My curiosity satisfied, it was time to dig into the new S Note a bit more. There are several new features of the S Pen and S Note, but due to time constraints such as sleeping and eating, I decided to check out the feature that intrigued me the most: Photo Note.
The Photo Note feature lets you take a picture of your notes that contain both text and pictures, and convert them to an S Note, allowing you to capture your thoughts with your voice without having to write anything down. Oh, yeah really? Let’s see if that magic can actually happen.
Yeah, it works like magic.
Speaking of magic, have you heard about the multi window feature? With the large screen and the specifications that the Galaxy Note 4 has, it would be a shame if it could not do multiple things at once. So once again…

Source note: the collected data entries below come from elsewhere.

-- ==== Sys2Proof/Tests/Slice0.lean ====
section
/-! SUPPORT. The model's own tests: the checks of WellFormed, the words of 30_encoding.md, single steps taken from the
vectors of 95_test_vectors.md (named in each docstring), and a witness for the hypotheses of every obligation. -/

open Sys2Proof Sys2Proof.Machine Sys2Proof.Claims

namespace Sys2Proof.Tests

/-! ## Helpers -/

/-- The outcome is a next state of which `p` holds. -/
def holds (o : StepResult) (p : State → Bool) : Bool :=
  match o with
  | .next t => p t
  | .fault _ => false
  | .refused _ => false

/-- The outcome is this refusal. -/
def refuses (o : StepResult) (r : Refusal) : Bool :=
  match o with
  | .next _ => false
  | .fault _ => false
  | .refused x => x == r

/-- The word decodes to this command. -/
def reads (w : Word) (i : Instr) : Bool := decoded? (decode w) == some i

/-- The word is refused for this reason. -/
def rejects (w : Word) (r : DecodeReject) : Bool :=
  match decode w with
  | .ok _ => false
  | .error x => x == r

/-- A buffer with these bytes from offset 0 on. -/
def buf (bs : List Byte) : Memory := Memory.writeAll [] 0 bs

/-- The frames of 95_test_vectors.md section 0. -/
def frameSC : List Byte := [0x81, 0x11, 0xF1, 0x00, 0x83]
def frameSD : List Byte := [0x80, 0x11, 0xF1, 0x02, 0x10, 0x80, 0x14]
def frameSCP : List Byte := [0x80, 0xF1, 0x11, 0x01, 0x40, 0xC3]
def frameSRC : List Byte := [0x80, 0xF1, 0x11, 0x01, 0x50, 0xD3]

/-- The idle engine with SC in TXBUF at a time. -/
def idleAt (t : Time) : State := { State.reset with txbuf := buf frameSC, now := t }

/-- The transmitter in a phase, byte `k` of SC, REF 0. -/
def sendingAt (p : Phase) (k : Count) (t : Time) : State :=
  { State.reset with txbuf := buf frameSC, txlen := 5, idx := k, phase := p, now := t }

/-- The receiver in a phase with some bytes of a frame stored and some in the queue, REF 0, after SC and SD were sent. -/
def receivingAt (p : Phase) (stored queue : List Byte) (t : Time) : State :=
  { State.reset with
    txbuf := buf frameSD, txlen := 7, txlog := frameSC ++ frameSD, rxbuf := buf stored, idx := BitVec.ofNat 9 stored.length, total := 6, rxcap := 260, rxq := queue, phase := p,
    now := t }

/-- The wake-up phase at a step, DREF 0. -/
def wakingAt (i : InitStep) (t : Time) : State :=
  { State.reset with phase := .initWake, istep := i, lineEn := false, now := t }

/-! ## WellFormed: each check refuses an ill-formed term -/

theorem test_wf_checksum_261 : Instr.wf (.checksum .tx 261) = false := by decide
theorem test_wf_capacity_3 : Instr.wf (.receiveResponse 3) = false := by decide
theorem test_wf_capacity_261 : Instr.wf (.receiveResponse 261) = false := by decide
theorem test_wf_p3_order : Params.wf { Params.default with p3Min := 5000 } = false := by decide
theorem test_wf_init_cap_5 : Params.wf { Params.default with initRxCap := 5 } = false := by decide
theorem test_wf_init_cap_261 : Params.wf { Params.default with initRxCap := 261 } = false := by decide
theorem test_wf_defaults : Params.wf Params.default = true := by decide

/-! ## Decoding: words written out field by field from R89 to R91, OP (8 bits), must-be-zero (7), BSEL (1), IMM16 -/

theorem test_word_twReset : reads 0b00000001_0000000_0_0000000000000000 .twReset = true := by decide
theorem test_word_twElapsed : reads 0b00000010_0000000_0_0000000000110111 (.twElapsed 55) = true := by decide
theorem test_word_checksum_tx : reads 0b00000011_0000000_0_0000000100000100 (.checksum .tx 260) = true := by decide
theorem test_word_checksum_rx : reads 0b00000011_0000000_1_0000000000000101 (.checksum .rx 5) = true := by decide
theorem test_word_isPositive : reads 0b00000100_0000000_0_0000000000000000 .isPositive = true := by decide
theorem test_word_sendRequest : reads 0b00000101_0000000_0_0000000000000000 .sendRequest = true := by decide
theorem test_word_receiveResponse :
    reads 0b00000110_0000000_0_0000000000000100 (.receiveResponse 4) = true := by decide
theorem test_word_getLastError : reads 0b00000111_0000000_0_0000000000000000 .getLastError = true := by decide
theorem test_word_initialize : reads 0b00001000_0000000_0_0000000000000000 .ecuInitialize = true := by decide

/-- W5 to W12: the reserved words, each with its reason. -/
theorem test_reserved_words :
    rejects 0x00000000 .reservedOpcode ∧ rejects 0x09000000 .reservedOpcode ∧ rejects 0xFF000000 .reservedOpcode ∧
    rejects 0x01000001 .mustBeZero ∧ rejects 0x05010000 .mustBeZero ∧ rejects 0x02010005 .mustBeZero ∧
    rejects 0x03020004 .mustBeZero ∧ rejects 0x03000105 .checksumLength ∧ rejects 0x06000003 .responseCapacity ∧
    rejects 0x06000105 .responseCapacity := by decide

/-- The table's numbering: bit 0 of the row's word is bit 0 of the command word. -/
theorem test_decodeTableWord :
    decodeTableWord 32 0x03010005 = some (.checksum .rx 5) ∧ decodeTableWord 32 0x09000000 = none := by decide

theorem test_encode_checksum : encode (.checksum .rx 5) = 0x03010005 := by decide
theorem test_encode_receive : encode (.receiveResponse 260) = 0x06000104 := by decide

/-! ## Single steps from the vectors -/

/-- T1. -/
theorem test_twReset : holds (execTwReset (idleAt 0x10000)) (fun t => t.ref == 0x10000 && t.result == .none) = true := by
  decide

/-- T5a, T5b: the threshold is strict. -/
theorem test_twElapsed_strict :
    holds (execTwElapsed 55 { idleAt 56000 with ref := 1000 }) (fun t => t.result == .bool false) = true ∧
    holds (execTwElapsed 55 { idleAt 56001 with ref := 1000 }) (fun t => t.result == .bool true) = true := by decide

/-- T6b, T6c: the clock wraps. -/
theorem test_twElapsed_wraps :
    holds (execTwElapsed 1 { idleAt 0x100 with ref := 0xFFFFFF00 }) (fun t => t.result == .bool false) = true ∧
    holds (execTwElapsed 1 { idleAt 0x2E9 with ref := 0xFFFFFF00 }) (fun t => t.result == .bool true) = true := by decide

/-- K1: 0x183 modulo 256. -/
theorem test_checksum_tx : holds (execChecksum .tx 4 (idleAt 0)) (fun t => resultWord t.result == 0x583) = true := by
  decide

/-- K2: the other buffer. -/
theorem test_checksum_rx :
    holds (execChecksum .rx 5 { idleAt 0 with rxbuf := buf frameSRC }) (fun t => resultWord t.result == 0x5D3) = true := by
  decide

/-- V1, V2: the offset of the service identifier depends on the format byte. -/
theorem test_isPositive_offset :
    holds (execIsPositive { idleAt 0 with txbuf := buf frameSD, rxbuf := buf frameSRC })
      (fun t => t.result == .bool true) = true ∧
    holds (execIsPositive { idleAt 0 with rxbuf := buf frameSRC }) (fun t => t.result == .bool false) = true := by decide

As you can see, this feature is pretty straight forward. While running an app, just drag down a corner to re-size it into a pop up. (A tip here: A top-down swipe will pull down your notifications. Start from the bezel and you won’t have to struggle not to drag down the notifications instead.) You can resize it, place it anywhere and it will stay. You can also bring recently used apps onto the screen as a popup window.
So that is it for the unofficial review of the Galaxy Note 4. There are so many things that I couldn’t cover, such as various other S Pen features, the Adaptive Fast Charge and more. However, my team at Samsung Tomorrow is currently working to bring you more on the new Galaxy Note 4. So if you have anything you want to know more in detail, leave a comment below to let us know. Thanks for reading, and try to get your own hands on the Galaxy Note 4 – it’s awesome.
*All functionality features, specifications and other product information provided in this document including, but not limited to, the benefits, design, pricing, components, performance, availability, and capabilities of the product are subject to change without notice or obligation.